REQUIREMENT. Write out the lines of the records from the one containing "refine Upd.via (w := 0x4)" to the very last, keeping each exactly as it is.

== DATA RECORDS

theorem State.wakeFirmware_upd (s : State) (copyOk : Bool) (fw : Sigs) {W P : Nat} {r_ : State} (hm : (subMask 0x101180111010001100033 W && subMask 0x1dcc03 P) = true) (k_ : Upd W P r_ s) :
    Upd W P r_ (State.wakeFirmware s copyOk fw) := by
  refine Upd.via (w := 0x101180111010001100033) (p := 0x1dcc03) ?_ hm k_
  clear hm k_
  unfold State.wakeFirmware
  repeat' first
    | (with_reducible exact Upd.refl _)
    | with_reducible assumption
    | (extract_lets +onlyGivenNames z; refine Upd.cutU (z := z) ?_ (fun hz => ?_); subst z; rotate_left; clear_value z; all_goals have z := trivial)
    | (extract_lets +onlyGivenNames z; refine Upd.cutU (z := z.1) ?_ (fun hz => ?_); subst z; rotate_left; clear_value z; all_goals have z := trivial)
    | (extract_lets +onlyGivenNames z; clear_value z; have z := trivial)
    | (with_reducible apply Upd.ite)
    | (with_reducible apply State.bootEvent_upd; decide)
    | (with_reducible apply State.mgtBack_upd; decide)
    | (with_reducible apply State.reload_upd; assumption; decide)
    | (with_reducible apply Upd.fst; assumption)
    | simp (disch := first | decide | rfl | (apply And.intro <;> first | decide | rfl | (apply And.intro <;> rfl))) only [Upd.mk1_iff, Upd.egr_iff, Upd.brg_iff, Upd.job_iff, Upd.fab_iff, Upd.boot_iff, Upd.mgt_iff, Upd.sec_iff, Upd.out_iff]
    | split

theorem execWakeDone_upd (copyOk : Bool) (fw : Sigs) (full : Nat) (s : State) {W P : Nat} (hm : (subMask 0x1101180111010001100037 W && subMask 0x1dec03 P) = true) :
    NextUpd W P s (execWakeDone copyOk fw full s) := by
  refine NextUpd.mono (w := 0x1101180111010001100037) (p := 0x1dec03) ?_ hm
  unfold execWakeDone
  repeat' first
    | (with_reducible apply Upd.foldl; intro _ _)
    | (with_reducible apply Upd.foldlFst; intro _ _)
    | (with_reducible exact Upd.refl _)
    | with_reducible assumption
    | (extract_lets +onlyGivenNames z; refine Upd.cutU (z := z) ?_ (fun hz => ?_); subst z; rotate_left; clear_value z; all_goals have z := trivial)
    | (extract_lets +onlyGivenNames z; refine Upd.cutU (z := z.1) ?_ (fun hz => ?_); subst z; rotate_left; clear_value z; all_goals have z := trivial)
    | (extract_lets +onlyGivenNames z; refine NextUpd.cutU (z := z) ?_ (fun hz => ?_); subst z; rotate_left; clear_value z; all_goals have z := trivial)
    | (extract_lets +onlyGivenNames z; refine NextUpd.cutU (z := z.1) ?_ (fun hz => ?_); subst z; rotate_left; clear_value z; all_goals have z := trivial)
    | (extract_lets +onlyGivenNames z; clear_value z; have z := trivial)
    | (with_reducible apply NextUpd.next)
    | (with_reducible apply NextUpd.ite)
    | (with_reducible apply Upd.ite)
    | (with_reducible apply State.memEvent_upd; decide)
    | (with_reducible apply State.pwrEvent_upd; decide)
    | (with_reducible apply State.pwrState_upd; decide)
    | (with_reducible apply Upd.set; decide)
    | (with_reducible apply State.wakeFirmware_upd; decide)
    | (with_reducible apply State.wakeTime_upd; decide)
    | (with_reducible apply Upd.fst; assumption)
    | simp (disch := first | decide | rfl | (apply And.intro <;> first | decide | rfl | (apply And.intro <;> rfl))) only [Upd.mk1_iff, Upd.egr_iff, Upd.brg_iff, Upd.sto_iff, Upd.job_iff, Upd.fab_iff, Upd.boot_iff, Upd.mgt_iff, Upd.sec_iff, Upd.out_iff]
    | split

theorem State.rearm_upd (s : State) (c : Nat) {W P : Nat} {r_ : State} (hm : (subMask 0x1000000 W && subMask 0x0 P) = true) (k_ : Upd W P r_ s) :
    Upd W P r_ (State.rearm s c) := by
  refine Upd.via (w := 0x1000000) (p := 0x0) ?_ hm k_
  clear hm k_
  unfold State.rearm
  repeat' first
    | (with_reducible exact Upd.refl _)
    | with_reducible assumption
    | (extract_lets +onlyGivenNames z; refine Upd.cutU (z := z) ?_ (fun hz => ?_); subst z; rotate_left; clear_value z; all_goals have z := trivial)
    | (extract_lets +onlyGivenNames z; refine Upd.cutU (z := z.1) ?_ (fun hz => ?_); subst z; rotate_left; clear_value z; all_goals have z := trivial)
    | (extract_lets +onlyGivenNames z; clear_value z; have z := trivial)
    | (with_reducible apply Upd.ite)
    | (with_reducible apply State.armNow_upd; decide)
    | (with_reducible apply Upd.set; decide)
    | (with_reducible apply Upd.fst; assumption)
    | simp (disch := decide) only [Upd.mk1_iff]
    | split

theorem execTriggerResume_upd (s : State) {W P : Nat} (hm : (subMask 0x1000004 W && subMask 0x0 P) = true) :
    NextUpd W P s (execTriggerResume s) := by
  refine NextUpd.mono (w := 0x1000004) (p := 0x0) ?_ hm
  unfold execTriggerResume
  repeat' first
    | (with_reducible apply Upd.foldl; intro _ _)
    | (with_reducible apply Upd.foldlFst; intro _ _)
    | (with_reducible exact Upd.refl _)
    | with_reducible assumption
    | (extract_lets +onlyGivenNames z; refine Upd.cutU (z := z) ?_ (fun hz => ?_); subst z; rotate_left; clear_value z; all_goals have z := trivial)
    | (extract_lets +onlyGivenNames z; refine Upd.cutU (z := z.1) ?_ (fun hz => ?_); subst z; rotate_left; clear_value z; all_goals have z := trivial)
    | (extract_lets +onlyGivenNames z; refine NextUpd.cutU (z := z) ?_ (fun hz => ?_); subst z; rotate_left; clear_value z; all_goals have z := trivial)
    | (extract_lets +onlyGivenNames z; refine NextUpd.cutU (z := z.1) ?_ (fun hz => ?_); subst z; rotate_left; clear_value z; all_goals have z := trivial)
    | (extract_lets +onlyGivenNames z; clear_value z; have z := trivial)
    | (with_reducible apply NextUpd.next)
    | (with_reducible apply NextUpd.ite)
    | (with_reducible apply Upd.ite)
    | (with_reducible apply State.rearm_upd; decide)
    | (with_reducible apply Upd.set; decide)
    | (with_reducible apply Upd.fst; assumption)
    | simp (disch := decide) only [Upd.mk1_iff]
    | split

theorem execPwrQuery_upd (src : Src) (s : State) {W P : Nat} (hm : (subMask 0x100000000000000001 W && subMask 0x140c03 P) = true) :
    NextUpd W P s (execPwrQuery src s) := by
  refine NextUpd.mono (w := 0x100000000000000001) (p := 0x140c03) ?_ hm
  unfold execPwrQuery
  repeat' first
    | (with_reducible exact Upd.refl _)
    | with_reducible assumption
    | (extract_lets +onlyGivenNames z; refine Upd.cutU (z := z) ?_ (fun hz => ?_); subst z; rotate_left; clear_value z; all_goals have z := trivial)
    | (extract_lets +onlyGivenNames z; refine Upd.cutU (z := z.1) ?_ (fun hz => ?_); subst z; rotate_left; clear_value z; all_goals have z := trivial)
    | (extract_lets +onlyGivenNames z; refine NextUpd.cutU (z := z) ?_ (fun hz => ?_); subst z; rotate_left; clear_value z; all_goals have z := trivial)
    | (extract_lets +onlyGivenNames z; refine NextUpd.cutU (z := z.1) ?_ (fun hz => ?_); subst z; rotate_left; clear_value z; all_goals have z := trivial)
    | (extract_lets +onlyGivenNames z; clear_value z; have z := trivial)
    | (with_reducible apply NextUpd.next)
    | (with_reducible apply NextUpd.ite)
    | (with_reducible apply Upd.ite)
    | (with_reducible apply State.answer_upd; decide)
    | (with_reducible apply State.emit_upd; decide)
    | (with_reducible apply Upd.fst; assumption)
    | simp (disch := first | decide | rfl | (apply And.intro <;> first | decide | rfl | (apply And.intro <;> rfl))) only [Upd.mk1_iff, Upd.egr_iff, Upd.brg_iff, Upd.mgt_iff, Upd.out_iff]
    | split

theorem effPwrRtcSet_upd (sec : Nat) (s : State) {W P : Nat} {r_ : State} (hm : (subMask 0x4 W && subMask 0x0 P) = true) (k_ : Upd W P r_ s) :
    Upd W P r_ (effPwrRtcSet sec s) := by
  refine Upd.via (w := 0x4) (p := 0x0) ?_ hm k_
  clear hm k_
  unfold effPwrRtcSet
  repeat' first
    | ((with_reducible apply Upd.foldlPair); simp only [List.all_cons, List.all_nil]; decide)
    | ((with_reducible apply Upd.foldlCopy); simp only [List.all_cons, List.all_nil]; decide)
    | (extract_lets +onlyGivenNames z; have _t : List (Fld × Fld) := z; clear _t; subst z; have z := trivial)
    | (extract_lets +onlyGivenNames z; have _t : List (Fld × Nat) := z; clear _t; subst z; have z := trivial)
    | (with_reducible apply Upd.foldl; intro _ _)
    | (with_reducible apply Upd.foldlFst; intro _ _)
    | (with_reducible exact Upd.refl _)
    | with_reducible assumption
    | (extract_lets +onlyGivenNames z; refine Upd.cutU (z := z) ?_ (fun hz => ?_); subst z; rotate_left; clear_value z; all_goals have z := trivial)
    | (extract_lets +onlyGivenNames z; refine Upd.cutU (z := z.1) ?_ (fun hz => ?_); subst z; rotate_left; clear_value z; all_goals have z := trivial)
    | (extract_lets +onlyGivenNames z; clear_value z; have z := trivial)
    | (with_reducible apply Upd.ite)
    | (with_reducible apply Upd.set; decide)
    | (with_reducible apply Upd.fst; assumption)
    | simp (disch := decide) only [Upd.mk1_iff]
    | split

====

TASK RESULT.
  refine Upd.via (w := 0x4) (p := 0x0) ?_ hm k_
  clear hm k_
  unfold effPwrRtcSet
  repeat' first
    | ((with_reducible apply Upd.foldlPair); simp only [List.all_cons, List.all_nil]; decide)
    | ((with_reducible apply Upd.foldlCopy); simp only [List.all_cons, List.all_nil]; decide)
    | (extract_lets +onlyGivenNames z; have _t : List (Fld × Fld) := z; clear _t; subst z; have z := trivial)
    | (extract_lets +onlyGivenNames z; have _t : List (Fld × Nat) := z; clear _t; subst z; have z := trivial)
    | (with_reducible apply Upd.foldl; intro _ _)
    | (with_reducible apply Upd.foldlFst; intro _ _)
    | (with_reducible exact Upd.refl _)
    | with_reducible assumption
    | (extract_lets +onlyGivenNames z; refine Upd.cutU (z := z) ?_ (fun hz => ?_); subst z; rotate_left; clear_value z; all_goals have z := trivial)
    | (extract_lets +onlyGivenNames z; refine Upd.cutU (z := z.1) ?_ (fun hz => ?_); subst z; rotate_left; clear_value z; all_goals have z := trivial)
    | (extract_lets +onlyGivenNames z; clear_value z; have z := trivial)
    | (with_reducible apply Upd.ite)
    | (with_reducible apply Upd.set; decide)
    | (with_reducible apply Upd.fst; assumption)
    | simp (disch := decide) only [Upd.mk1_iff]
    | split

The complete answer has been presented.